図２８は、ウェスターンブロットにより決定された、高浸潤性及び高転移性基底様乳癌（特に、トリプルネガティブ乳癌）細胞系、及び内腔サブタイプ乳癌細胞系におけるＴＦタンパク質の発現結果の比較を示す。

図２９は、データベースＥ－ＴＡＢＭ－１５７ (European Molecular Biology Laboratory-European Bioinformatics Institute, EMBL-EBI)に従って分析された、高浸潤性及び高転移性基底様乳癌（特に、トリプルネガティブ乳癌）細胞系、及び内腔サブタイプ乳癌細胞系におけるＴＦｍＲＮＡの発現レベル比較の結果を示す。

図３０は、ウェスターンブロットにより決定された、異なる膵臓癌細胞系におけるＴＦタンパク質レベルを示す。

図３１は、データベースＧＳＥ１５４７１ (Gene Expression Omnibus, GEO)に従って分析された、隣接する正常組織と比較しての膵臓癌組織におけるＴＦｍＲＮＡの異常活性化を示す。

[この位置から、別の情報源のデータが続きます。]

-- ==== Sys2Proof/Laws/Ops.lean ====
section
/-! SUPPORT. What the shared operations can do, once for each: outputs, events, MSI-X messages, completions, the gate of every opcode, the
issue of an instruction, the caches and the work on one lane. -/
namespace Sys2Proof.Machine
open Sys2Proof

/-! Outputs change nothing but what has left the block. -/
theorem State.emit_out_only (s : State) (o : Out) : ∃ l, s.emit o = { s with out := l } := by
  unfold State.emit
  split
  · split
    · exact ⟨_, rfl⟩
    · exact ⟨s.out, rfl⟩
  · exact ⟨_, rfl⟩
theorem State.emits_out_only (l : List Out) (s : State) : ∃ o, l.foldl State.emit s = { s with out := o } := by
  induction l generalizing s with
  | nil => exact ⟨s.out, rfl⟩
  | cons a l ih =>
    obtain ⟨x, hx⟩ := s.emit_out_only a
    obtain ⟨y, hy⟩ := ih (s.emit a)
    exact ⟨y, by rw [List.foldl_cons, hy, hx]⟩
@[simp] theorem State.half_emit (s : State) (o : Out) (h : HalfId) : (s.emit o).half h = s.half h := by
  obtain ⟨l, e⟩ := s.emit_out_only o; rw [e]; cases h <;> rfl
@[simp] theorem State.half_emits (l : List Out) (s : State) (h : HalfId) : (l.foldl State.emit s).half h = s.half h := by
  obtain ⟨o, e⟩ := State.emits_out_only l s; rw [e]; cases h <;> rfl
@[simp] theorem State.lane_emit (s : State) (o : Out) (l : Nat) : (s.emit o).lane l = s.lane l := by simp [State.lane]
@[simp] theorem State.lane_emits (o : List Out) (s : State) (l : Nat) : (o.foldl State.emit s).lane l = s.lane l := by simp [State.lane]
@[simp] theorem State.cmds_emits (o : List Out) (s : State) : (o.foldl State.emit s).cmds = s.cmds := by
  obtain ⟨_, e⟩ := State.emits_out_only o s; rw [e]
@[simp] theorem State.time_emits (o : List Out) (s : State) : (o.foldl State.emit s).time = s.time := by
  obtain ⟨_, e⟩ := State.emits_out_only o s; rw [e]
@[simp] theorem State.pending_emits (o : List Out) (s : State) : (o.foldl State.emit s).pending = s.pending := by
  obtain ⟨_, e⟩ := State.emits_out_only o s; rw [e]

/-! A reply on the control flow and an event leave the lanes, and all of a half but its network engine and its event ring. -/
theorem Half.controlSend_net_only (H : Half) (h : HalfId) (p : Bytes) : ∃ n, (H.controlSend h p).1 = { H with net := n } := by
  unfold Half.controlSend
  split
  · split
    · exact ⟨_, rfl⟩
    · split <;> exact ⟨_, rfl⟩
  · exact ⟨H.net, rfl⟩
theorem Half.noteEvent_net_ev_only (H : Half) (h : HalfId) (code lane frame time data : Nat) :
    ∃ n e, (H.noteEvent h code lane frame time data).1 = { H with net := n, ev := e } := by
  simp only [Half.noteEvent]
  split
  · split
    · obtain ⟨n, e⟩ := Half.controlSend_net_only { H with ev := _ } h (replyBytes 0 0xFFFF 32 0 0 0 0 ++ Event.bytes _ false)
      exact ⟨n, _, e⟩
    · exact ⟨H.net, _, rfl⟩
  · exact ⟨H.net, _, rfl⟩
/-- SEQ_HIGH touches what an event touches (R319). -/
theorem seqHigh_net_ev_only (h : HalfId) (time : Nat) (r : Half × List Out × Option Nat) :
    ∃ n e, (seqHigh h time r).1 = { r.1 with net := n, ev := e } := by
  unfold seqHigh
  split
  · exact ⟨r.1.net, r.1.ev, rfl⟩
  · exact r.1.noteEvent_net_ev_only h _ _ _ time _
theorem Half.sendReply_net_ev_only (H : Half) (h : HalfId) (time : Nat) (p : Bytes) :
    ∃ n e, (H.sendReply h time p).1 = { H with net := n, ev := e } := by
  obtain ⟨n, e, w⟩ := seqHigh_net_ev_only h time (H.controlSend h p)
  obtain ⟨m, v⟩ := H.controlSend_net_only h p
  exact ⟨n, e, by rw [Half.sendReply, w, v]⟩
theorem Half.event_net_ev_only (H : Half) (h : HalfId) (code lane frame time data : Nat) :
    ∃ n e, (H.event h code lane frame time data).1 = { H with net := n, ev := e } := by
  obtain ⟨n, e, w⟩ := seqHigh_net_ev_only h time (H.noteEvent h code lane frame time data)
  obtain ⟨m, f, v⟩ := H.noteEvent_net_ev_only h code lane frame time data
  exact ⟨n, e, by rw [Half.event, w, v]⟩
@[simp] theorem Half.event_lanes (H : Half) (h : HalfId) (code lane frame time data : Nat) :
    (H.event h code lane frame time data).1.lanes = H.lanes := by
  obtain ⟨n, e, w⟩ := H.event_net_ev_only h code lane frame time data; rw [w]
@[simp] theorem Half.event_sp (H : Half) (h : HalfId) (code lane frame time data : Nat) :
    (H.event h code lane frame time data).1.sp = H.sp := by
  obtain ⟨n, e, w⟩ := H.event_net_ev_only h code lane frame time data; rw [w]
theorem EventRing.put_buf (x : EventRing) (e : Event) (b : x.buf.length ≤ 64 + x.room) : (x.put e).buf.length ≤ 64 + (x.put e).room := by
  unfold EventRing.put
  split
  · simp only [EventRing.room, List.length_append, List.length_singleton] at *; omega
  · exact b
theorem Half.noteEvent_buf (H : Half) (h : HalfId) (code lane frame time data : Nat) (b : H.ev.buf.length ≤ 64 + H.ev.room) :
    (H.noteEvent h code lane frame time data).1.ev.buf.length ≤ 64 + (H.noteEvent h code lane frame time data).1.ev.room := by
  have w : ∀ (K : Half) (p : Bytes), (K.controlSend h p).1.ev = K.ev := fun K p => by
    obtain ⟨n, e⟩ := K.controlSend_net_only h p; rw [e]
  have v := EventRing.put_buf { H.ev with eseq := H.ev.eseq + 1 }
    { code := code, lane := lane, eseq := H.ev.eseq + 1, frame := frame, time := time, data := data } b
  simp only [Half.noteEvent]
  repeat' split
  all_goals simp only [w]; exact v
/-- R429: an event never makes the buffer grow past its 64 entries and the room of the ring. -/
theorem Half.event_buf (H : Half) (h : HalfId) (code lane frame time data : Nat) (b : H.ev.buf.length ≤ 64 + H.ev.room) :
    (H.event h code lane frame time data).1.ev.buf.length ≤ 64 + (H.event h code lane frame time data).1.ev.room := by
  have w := H.noteEvent_buf h code lane frame time data b
  unfold Half.event seqHigh
  split
  · exact w
  · exact Half.noteEvent_buf _ _ _ _ _ _ _ w
theorem State.half_event (s : State) (h k : HalfId) (code lane frame data : Nat) :
    ((s.event h code lane frame data).half k) = ((s.putHalf h ((s.half h).event h code lane frame s.time data).1).half k) := by
  simp [State.event]
@[simp] theorem State.half_event_peer (s : State) (h : HalfId) (code lane frame data : Nat) :
    (s.event h code lane frame data).half (HalfId.peer h) = s.half (HalfId.peer h) := by
  rw [State.half_event]; simp
theorem State.lanes_event (s : State) (h k : HalfId) (code lane frame data : Nat) :
    ((s.event h code lane frame data).half k).lanes = (s.half k).lanes := by
  rw [State.half_event]
  cases h <;> cases k <;> simp [State.putHalf, State.half]
@[simp] theorem State.lane_event (s : State) (h : HalfId) (code lane frame data l : Nat) :
    (s.event h code lane frame data).lane l = s.lane l := by
  simp only [State.lane, Half.lane, State.lanes_event]
@[simp] theorem State.cmds_event (s : State) (h : HalfId) (code lane frame data : Nat) : (s.event h code lane frame data).cmds = s.cmds := by
  simp [State.event]
@[simp] theorem State.time_event (s : State) (h : HalfId) (code lane frame data : Nat) : (s.event h code lane frame data).time = s.time := by
  simp [State.event]
@[simp] theorem State.pending_event (s : State) (h : HalfId) (code lane frame data : Nat) :
    (s.event h code lane frame data).pending = s.pending := by simp [State.event]
@[simp] theorem State.lane_ckptLost (l n m : Nat) (s : State) : (s.ckptLost l n).lane m = s.lane m := by
  induction n generalizing s with
  | zero => rfl
  | succ n ih => simp [State.ckptLost, ih]
@[simp] theorem State.cmds_ckptLost (l n : Nat) (s : State) : (s.ckptLost l n).cmds = s.cmds := by
  induction n generalizing s with
  | zero => rfl
  | succ n ih => simp [State.ckptLost, ih]

/-- A message leaves all of a half but its vectors (R417, R569). -/
theorem Half.message_msix_only (H : Half) (h : HalfId) (vec time : Nat) : ∃ m, (H.message h vec time).1 = { H with msix := m } := by
  simp only [Half.message]
  repeat' split
  all_goals exact ⟨_, rfl⟩
theorem State.lanes_message (s : State) (h k : HalfId) (vec : Nat) : ((s.message h vec).half k).lanes = (s.half k).lanes := by
  obtain ⟨m, e⟩ := (s.half h).message_msix_only h vec s.time
  simp only [State.message, State.half_emits, e]
  cases h <;> cases k <;> rfl
@[simp] theorem State.lane_message (s : State) (h : HalfId) (vec l : Nat) : (s.message h vec).lane l = s.lane l := by
  simp only [State.lane, Half.lane, State.lanes_message]

theorem Half.sendReply_lanes (H : Half) (h : HalfId) (time : Nat) (p : Bytes) : (H.sendReply h time p).1.lanes = H.lanes := by
  obtain ⟨n, e, w⟩ := H.sendReply_net_ev_only h time p; rw [w]
theorem State.lanes_putHalf (s : State) (h k : HalfId) (H : Half) (e : H.lanes = (s.half h).lanes) : ((s.putHalf h H).half k).lanes = (s.half k).lanes := by
  cases h <;> cases k <;> first | exact e | rfl
/-- A completion leaves the lanes of both halves (R417 to R424). -/
theorem State.lanes_finish (s : State) (id status detail : Nat) (result : Bytes) (k : HalfId) :
    ((s.finish id status detail result).half k).lanes = (s.half k).lanes := by
  have drop : ∀ n, ((s.dropCmd n).half k).lanes = (s.half k).lanes := fun n => by cases k <;> rfl
  simp only [State.finish]
  cases s.cmd id with
  | none => rfl
  | some c =>
    by_cases r : c.reply.isSome = true
    · simp only [r, if_true]
    · simp only [r]
      cases c.src with
      | ring a b => cases c.discard <;> cases k <;> rfl
      | smbus => cases k <;> rfl
      | control h =>
        simp only [Bool.false_eq_true, if_false, State.half_emits]
        refine (State.lanes_putHalf _ _ _ _ ?_).trans (drop id)
        rw [Half.sendReply_lanes]
        cases (s.half h).net.control <;> cases h <;> rfl
@[simp] theorem State.lane_finish (s : State) (id status detail : Nat) (result : Bytes) (l : Nat) :
    (s.finish id status detail result).lane l = s.lane l := by
  simp only [State.lane, Half.lane, State.lanes_finish]
@[simp] theorem State.lane_done (s : State) (c : Cmd) (result : Bytes) (l : Nat) : (s.done c result).lane l = s.lane l := State.lane_finish ..
@[simp] theorem State.lane_fail (s : State) (c : Cmd) (status detail l : Nat) : (s.fail c status detail).lane l = s.lane l := State.lane_finish ..

/-- A command of R432 always answers a next state: nothing but device time, the completion that its gate gives, or its own effect on the
state in which it has begun. -/
theorem opcode_cases (op id tm : Nat) (f : State → Cmd → HalfId → State) (s : State) :
    opcode op id tm f s = .next (s.at tm) ∨
    (∃ e : Nat × Nat, opcode op id tm f s = .next ((s.at tm).finish id e.1 e.2 [])) ∨
    ∃ c h, (s.at tm).starts id op c h ∧ opcode op id tm f s = .next (f ((s.at tm).entered c) c h) := by
  simp only [opcode, stay]
  split
  · exact .inl rfl
  · split
    · exact .inl rfl
    · split
      · exact .inr (.inl ⟨_, rfl⟩)
      · exact .inr (.inr ⟨_, _, ⟨‹_›, ‹_›, ‹_›⟩, rfl⟩)
/-- A command that starts has its own effect on the state in which it has begun. -/
theorem opcode_starts {op id tm : Nat} {f : State → Cmd → HalfId → State} {s : State} {c : Cmd} {h : HalfId} (w : (s.at tm).starts id op c h) :
    opcode op id tm f s = .next (f ((s.at tm).entered c) c h) := by
  simp only [opcode, w.1, w.2.1, w.2.2, State.entered]
/-- Parameters that pass their checks act. -/
theorem State.checked_ok {s : State} {c : Cmd} {l : List (Bool × Nat)} {f : State → State} (w : firstBad l = none) : s.checked c l f = f s := by
  simp [State.checked, w]
theorem firstBad_none {l : List (Bool × Nat)} : firstBad l = none ↔ ∀ p ∈ l, p.1 = true := by
  simp [firstBad, Option.map_eq_none_iff, List.find?_eq_none]

/-- Work on a lane: it faults on a number of no lane, leaves the state as it is, or replaces that lane and reports the checkpoints lost. -/
theorem State.onLane_cases (s : State) (l : Nat) (f : Lane → Option (Lane × Nat)) :
    (256 ≤ l ∧ s.onLane l f = .fault .noUnit) ∨ (l < 256 ∧ f (s.lane l) = none ∧ s.onLane l f = .next s) ∨
    ∃ L n, l < 256 ∧ f (s.lane l) = some (L, n) ∧ s.onLane l f = .next ((s.putLane l L).ckptLost l n) := by
  unfold State.onLane noUnit stay
  split
  · exact .inl ⟨‹_›, rfl⟩
  · split
    · exact .inr (.inl ⟨by omega, ‹_›, rfl⟩)
    · exact .inr (.inr ⟨_, _, by omega, ‹_›, rfl⟩)
/-- It leaves every other lane. -/
theorem State.onLane_other {s t : State} {l : Nat} {f : Lane → Option (Lane × Nat)} (w : s.onLane l f = .next t) {m : Nat} (hm : m < 256) (d : m ≠ l) :
    t.lane m = s.lane m := by
  rcases s.onLane_cases l f with ⟨_, e⟩ | ⟨_, _, e⟩ | ⟨L, n, hl, _, e⟩ <;> rw [e] at w <;> cases w
  · rfl
  · rw [State.lane_ckptLost, State.lane_putLane_other _ _ _ _ (by omega) (by omega) d]

/-- An instruction that completes: it faults on a context that does not exist, waits for its turn, or acts on its thread alone. -/
theorem State.issue_cases (s : State) (c : Ctx) (i : NInstr) (f : CoreEnv → Thread → Thread) :
    (ctxOk c = false ∧ s.issue c i f = .fault .noUnit) ∨ (ctxOk c = true ∧ s.issues c i = false ∧ s.issue c i f = .next s) ∨
    (ctxOk c = true ∧ s.issues c i = true ∧ s.issue c i f = .next ((s.tookSlot c).putThread c (f (s.env c) ((s.thread c).stampNow (s.env c))))) := by
  unfold State.issue noUnit stay
  cases h : ctxOk c <;> cases w : s.issues c i <;> simp_all
/-- An exception taken: the entry is complete, or begins (R137). -/
theorem State.except_cases (s : State) (c : Ctx) (k : Cause) :
    s.except c k = .next (((s.tookSlot c).putThread c ((s.thread c).raise (s.env c) k)).afterThread c) ∨
    (s.vectorFixed c = false ∧ s.except c k =
      .next ((s.tookSlot c).putThread c ((s.thread c).begin (s.env c).cpu (s.thread c).vt 6 (.except k.word k.bad)))) := by
  unfold State.except
  dsimp only
  split
  · exact .inl rfl
  · exact .inr ⟨by simp_all, rfl⟩
/-- An instruction that raises an exception at its turn: no such context, no turn yet, or the exception. -/
theorem State.fails_cases (s : State) (c : Ctx) (i : NInstr) (k : Cause) :
    (ctxOk c = false ∧ s.fails c i k = .fault .noUnit) ∨ (ctxOk c = true ∧ s.fails c i k = .next s) ∨
    (ctxOk c = true ∧ s.issues c i = true ∧ s.fails c i k = s.except c k) := by
  unfold State.fails noUnit stay
  cases h : ctxOk c <;> cases w : s.issues c i <;> simp_all

/-! The memories that the device holds are in canonical form after a device reset. -/
theorem reset_sysMem_wf (h : HalfId) : (State.reset.half h).sysMem.wf = true := by cases h <;> rfl
theorem reset_lane_mem_wf (l : Nat) : (State.reset.lane l).mem.wf = true := by
  unfold State.lane
  cases halfOf l <;> rfl

/-- What a store leaves for the fetches in progress (R177, R274): their views, and the draws. -/
theorem Lane.fetchesSee_views_only (l : Nat) (L : Lane) (ws : List (Nat × Bytes)) :
    ∃ r y d, L.fetchesSee l ws = { L with unit := { L.unit with ras := { L.unit.ras with lines := r }, snd := { L.unit.snd with lines := y } }, draws := d } := by
  unfold Lane.fetchesSee
  split
  · exact ⟨_, _, _, rfl⟩
  · split
    · exact ⟨_, _, _, rfl⟩
    · exact ⟨_, _, _, rfl⟩

/-- A line read through a cache changes the caches and the draws only (R80, R89). -/
theorem Half.cachedLine_caches_only (H : Half) (h : HalfId) (code : Bool) (k m n : Nat) (d : Bytes) :
    ∃ i c z, (H.cachedLine h code k m n d).2 = { H with icache := i, dcache := c, draws := z } := by
  unfold Half.cachedLine
  split <;> exact ⟨_, _, _, rfl⟩
theorem Half.cachedRead_caches_only (H : Half) (h : HalfId) (k m a n : Nat) (rd : Nat → Bytes) :
    ∃ i c z, (H.cachedRead h k m a n rd).2 = { H with icache := i, dcache := c, draws := z } :=
  H.cachedLine_caches_only h false k m (a / 64) _
theorem Half.codeWord_caches_only (H : Half) (h : HalfId) (k m : Nat) (b : Option (Nat × Bytes)) (a : Nat) (rd : Nat → Bytes) :
    ∃ i c z, (H.codeWord h k m b a rd).2.2 = { H with icache := i, dcache := c, draws := z } := by
  unfold Half.codeWord
  dsimp only
  split
  · exact ⟨_, _, _, rfl⟩
  · exact H.cachedLine_caches_only h true k m (a / 64) _

end Sys2Proof.Machine
end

本発明者は、広範且つ詳細な研究及び多数のスクリーニングを実施することにより、意外にも抗－ＴＦモノクローナル抗体（ＴＦ－ｍＡｂ－ＳＣ１）を得、そしてその実験結果は、ＴＦタンパク質に対するモノクローナル抗体がＩｇＧ２ｂ抗体であることを示す。抗体は、高い特異性及び高い親和性でＴＦ抗原に結合することができ（ＥＣ_５０は、ＥＬＩＳＡにより決定される場合、約０．０１９ｎＭである）、そして抗体は有意な抗腫瘍活性を有し、そして哺乳動物自体に対して明らかな毒性副作用を有さない。さらに、ＴＦ－ｍＡｂ－ＳＣ１に基いて得られる、キメラ抗体、ヒト化抗体及びその対応するＡＤＣもまた、卓越した特性を有する。本発明は、それらに基いて達成された。

抗体
本明細書において使用される場合、用語「抗体（antibody）」又は「免疫グロブリン（immunoglobulin）」とは、２つの同一の軽鎖（Ｌ）及び２つの同一の重鎖（Ｈ）から成る、同じ構造特性を有する約１５０，０００Ｄａのヘテロテトラマー糖タンパク質である。各軽鎖は、共有ジスルフィド結合を介して重鎖に結合され、そして異なる免疫グロブリンイソタイプは、重鎖間に異なる数のジスルフィド結合を有する。各重鎖及び各軽鎖に規則的等間隔の鎖内ジスルフィド結合も存在する。各重鎖は、一端で可変領域（ＶＨ）、続いて多くの不変領域を有する。各軽鎖は、一端で可変領域（ＶＬ）及び他端で不変領域；重鎖の第１不変領域に対応する軽鎖の不変領域、及び重鎖の不変領域に対応する軽鎖の可変領域を有する。特定のアミノ酸残基は、軽鎖の可変領域と重鎖の可変領域との間に界面を形成する。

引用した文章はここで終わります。